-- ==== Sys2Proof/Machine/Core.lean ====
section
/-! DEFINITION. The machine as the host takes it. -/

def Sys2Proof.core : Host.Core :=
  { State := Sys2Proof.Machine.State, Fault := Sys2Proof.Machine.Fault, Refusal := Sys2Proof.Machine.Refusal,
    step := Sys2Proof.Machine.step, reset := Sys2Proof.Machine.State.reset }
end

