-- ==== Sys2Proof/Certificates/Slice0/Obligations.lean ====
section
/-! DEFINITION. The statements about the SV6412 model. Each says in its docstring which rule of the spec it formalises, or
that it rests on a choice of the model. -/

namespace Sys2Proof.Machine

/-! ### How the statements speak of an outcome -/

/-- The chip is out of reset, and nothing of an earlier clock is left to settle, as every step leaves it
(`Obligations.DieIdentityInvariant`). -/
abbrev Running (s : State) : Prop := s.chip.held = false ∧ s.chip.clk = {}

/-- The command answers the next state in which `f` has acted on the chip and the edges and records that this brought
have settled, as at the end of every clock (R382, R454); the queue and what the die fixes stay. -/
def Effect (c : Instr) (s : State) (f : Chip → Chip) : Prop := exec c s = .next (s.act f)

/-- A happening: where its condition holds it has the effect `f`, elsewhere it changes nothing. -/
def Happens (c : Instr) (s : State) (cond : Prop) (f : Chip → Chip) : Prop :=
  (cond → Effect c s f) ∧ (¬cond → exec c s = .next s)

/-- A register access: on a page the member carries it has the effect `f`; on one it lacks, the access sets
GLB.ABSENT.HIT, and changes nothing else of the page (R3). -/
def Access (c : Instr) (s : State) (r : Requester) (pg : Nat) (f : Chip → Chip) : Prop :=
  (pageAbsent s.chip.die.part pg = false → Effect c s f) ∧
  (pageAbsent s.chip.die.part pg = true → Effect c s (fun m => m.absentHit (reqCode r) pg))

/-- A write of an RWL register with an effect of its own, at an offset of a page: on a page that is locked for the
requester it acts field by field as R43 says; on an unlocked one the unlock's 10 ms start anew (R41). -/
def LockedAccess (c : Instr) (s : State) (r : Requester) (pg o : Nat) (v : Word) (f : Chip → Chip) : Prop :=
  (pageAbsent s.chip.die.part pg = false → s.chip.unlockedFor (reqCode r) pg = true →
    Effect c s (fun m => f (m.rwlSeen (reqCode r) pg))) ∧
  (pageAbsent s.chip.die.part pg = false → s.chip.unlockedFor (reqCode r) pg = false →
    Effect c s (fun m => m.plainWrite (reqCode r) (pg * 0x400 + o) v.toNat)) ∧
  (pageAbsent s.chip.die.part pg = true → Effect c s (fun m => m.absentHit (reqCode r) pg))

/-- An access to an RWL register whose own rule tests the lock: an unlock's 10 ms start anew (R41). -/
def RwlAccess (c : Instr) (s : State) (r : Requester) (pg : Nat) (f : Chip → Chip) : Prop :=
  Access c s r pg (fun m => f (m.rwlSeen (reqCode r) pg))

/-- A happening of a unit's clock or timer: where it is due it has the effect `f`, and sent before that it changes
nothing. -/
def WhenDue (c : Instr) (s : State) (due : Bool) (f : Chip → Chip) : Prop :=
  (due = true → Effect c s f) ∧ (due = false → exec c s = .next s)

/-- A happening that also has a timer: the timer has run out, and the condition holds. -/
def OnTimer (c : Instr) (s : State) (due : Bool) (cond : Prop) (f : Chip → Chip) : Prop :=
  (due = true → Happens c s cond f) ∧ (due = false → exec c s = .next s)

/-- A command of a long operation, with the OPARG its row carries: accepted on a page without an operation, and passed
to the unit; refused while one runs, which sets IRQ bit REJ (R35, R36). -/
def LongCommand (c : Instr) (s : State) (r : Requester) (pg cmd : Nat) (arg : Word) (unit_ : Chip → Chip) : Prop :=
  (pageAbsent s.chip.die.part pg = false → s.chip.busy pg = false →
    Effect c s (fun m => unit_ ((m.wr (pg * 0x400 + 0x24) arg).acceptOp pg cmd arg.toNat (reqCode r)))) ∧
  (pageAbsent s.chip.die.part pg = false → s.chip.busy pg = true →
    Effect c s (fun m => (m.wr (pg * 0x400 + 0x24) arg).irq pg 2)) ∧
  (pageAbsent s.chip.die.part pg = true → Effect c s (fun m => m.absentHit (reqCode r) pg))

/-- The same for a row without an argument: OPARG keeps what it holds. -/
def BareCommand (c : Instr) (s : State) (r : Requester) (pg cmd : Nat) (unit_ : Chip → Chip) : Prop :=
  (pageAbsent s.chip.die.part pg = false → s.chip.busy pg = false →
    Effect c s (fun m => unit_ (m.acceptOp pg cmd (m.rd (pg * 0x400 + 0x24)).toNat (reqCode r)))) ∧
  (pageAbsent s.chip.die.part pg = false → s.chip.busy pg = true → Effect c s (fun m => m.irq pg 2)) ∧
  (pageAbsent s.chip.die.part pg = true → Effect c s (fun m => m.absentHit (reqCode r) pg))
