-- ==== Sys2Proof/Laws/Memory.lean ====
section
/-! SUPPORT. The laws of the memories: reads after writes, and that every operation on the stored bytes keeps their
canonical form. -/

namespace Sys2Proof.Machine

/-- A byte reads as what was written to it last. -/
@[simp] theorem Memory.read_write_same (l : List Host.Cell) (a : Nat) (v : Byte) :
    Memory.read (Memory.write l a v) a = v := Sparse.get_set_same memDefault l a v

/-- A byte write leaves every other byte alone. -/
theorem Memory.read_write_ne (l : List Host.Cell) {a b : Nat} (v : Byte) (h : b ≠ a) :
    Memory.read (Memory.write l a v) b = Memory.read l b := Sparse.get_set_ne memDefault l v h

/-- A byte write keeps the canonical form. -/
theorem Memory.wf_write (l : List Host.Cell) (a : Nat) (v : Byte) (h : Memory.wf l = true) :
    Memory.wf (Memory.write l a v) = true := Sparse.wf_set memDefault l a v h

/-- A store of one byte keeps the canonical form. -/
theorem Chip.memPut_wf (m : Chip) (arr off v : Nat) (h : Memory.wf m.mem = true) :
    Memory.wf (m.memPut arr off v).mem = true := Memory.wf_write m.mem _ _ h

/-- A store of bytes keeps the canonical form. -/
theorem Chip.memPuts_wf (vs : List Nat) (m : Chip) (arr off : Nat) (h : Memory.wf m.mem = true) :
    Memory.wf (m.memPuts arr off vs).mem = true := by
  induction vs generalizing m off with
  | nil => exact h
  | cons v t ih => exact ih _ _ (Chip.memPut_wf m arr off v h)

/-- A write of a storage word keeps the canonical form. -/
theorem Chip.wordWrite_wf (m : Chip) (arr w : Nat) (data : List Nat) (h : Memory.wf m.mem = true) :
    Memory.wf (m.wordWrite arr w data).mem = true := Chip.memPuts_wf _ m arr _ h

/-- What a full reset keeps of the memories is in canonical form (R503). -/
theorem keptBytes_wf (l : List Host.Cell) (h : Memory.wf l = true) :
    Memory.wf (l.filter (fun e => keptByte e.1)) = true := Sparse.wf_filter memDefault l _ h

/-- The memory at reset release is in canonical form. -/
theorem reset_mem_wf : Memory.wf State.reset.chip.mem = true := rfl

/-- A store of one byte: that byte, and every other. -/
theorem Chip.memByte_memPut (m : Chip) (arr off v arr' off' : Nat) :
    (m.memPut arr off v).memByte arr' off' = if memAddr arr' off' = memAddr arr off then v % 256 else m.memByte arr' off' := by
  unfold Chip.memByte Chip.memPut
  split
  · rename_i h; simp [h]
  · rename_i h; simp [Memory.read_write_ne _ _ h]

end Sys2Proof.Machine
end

| What needs to be done |
Only lines with the word "canonical" are wanted. Find and copy them from the records above.

| Solution to the problem |
canonical form. -/
/-- A byte write keeps the canonical form. -/
/-- A store of one byte keeps the canonical form. -/
/-- A store of bytes keeps the canonical form. -/
/-- A write of a storage word keeps the canonical form. -/
/-- What a full reset keeps of the memories is in canonical form (R503). -/
/-- The memory at reset release is in canonical form. -/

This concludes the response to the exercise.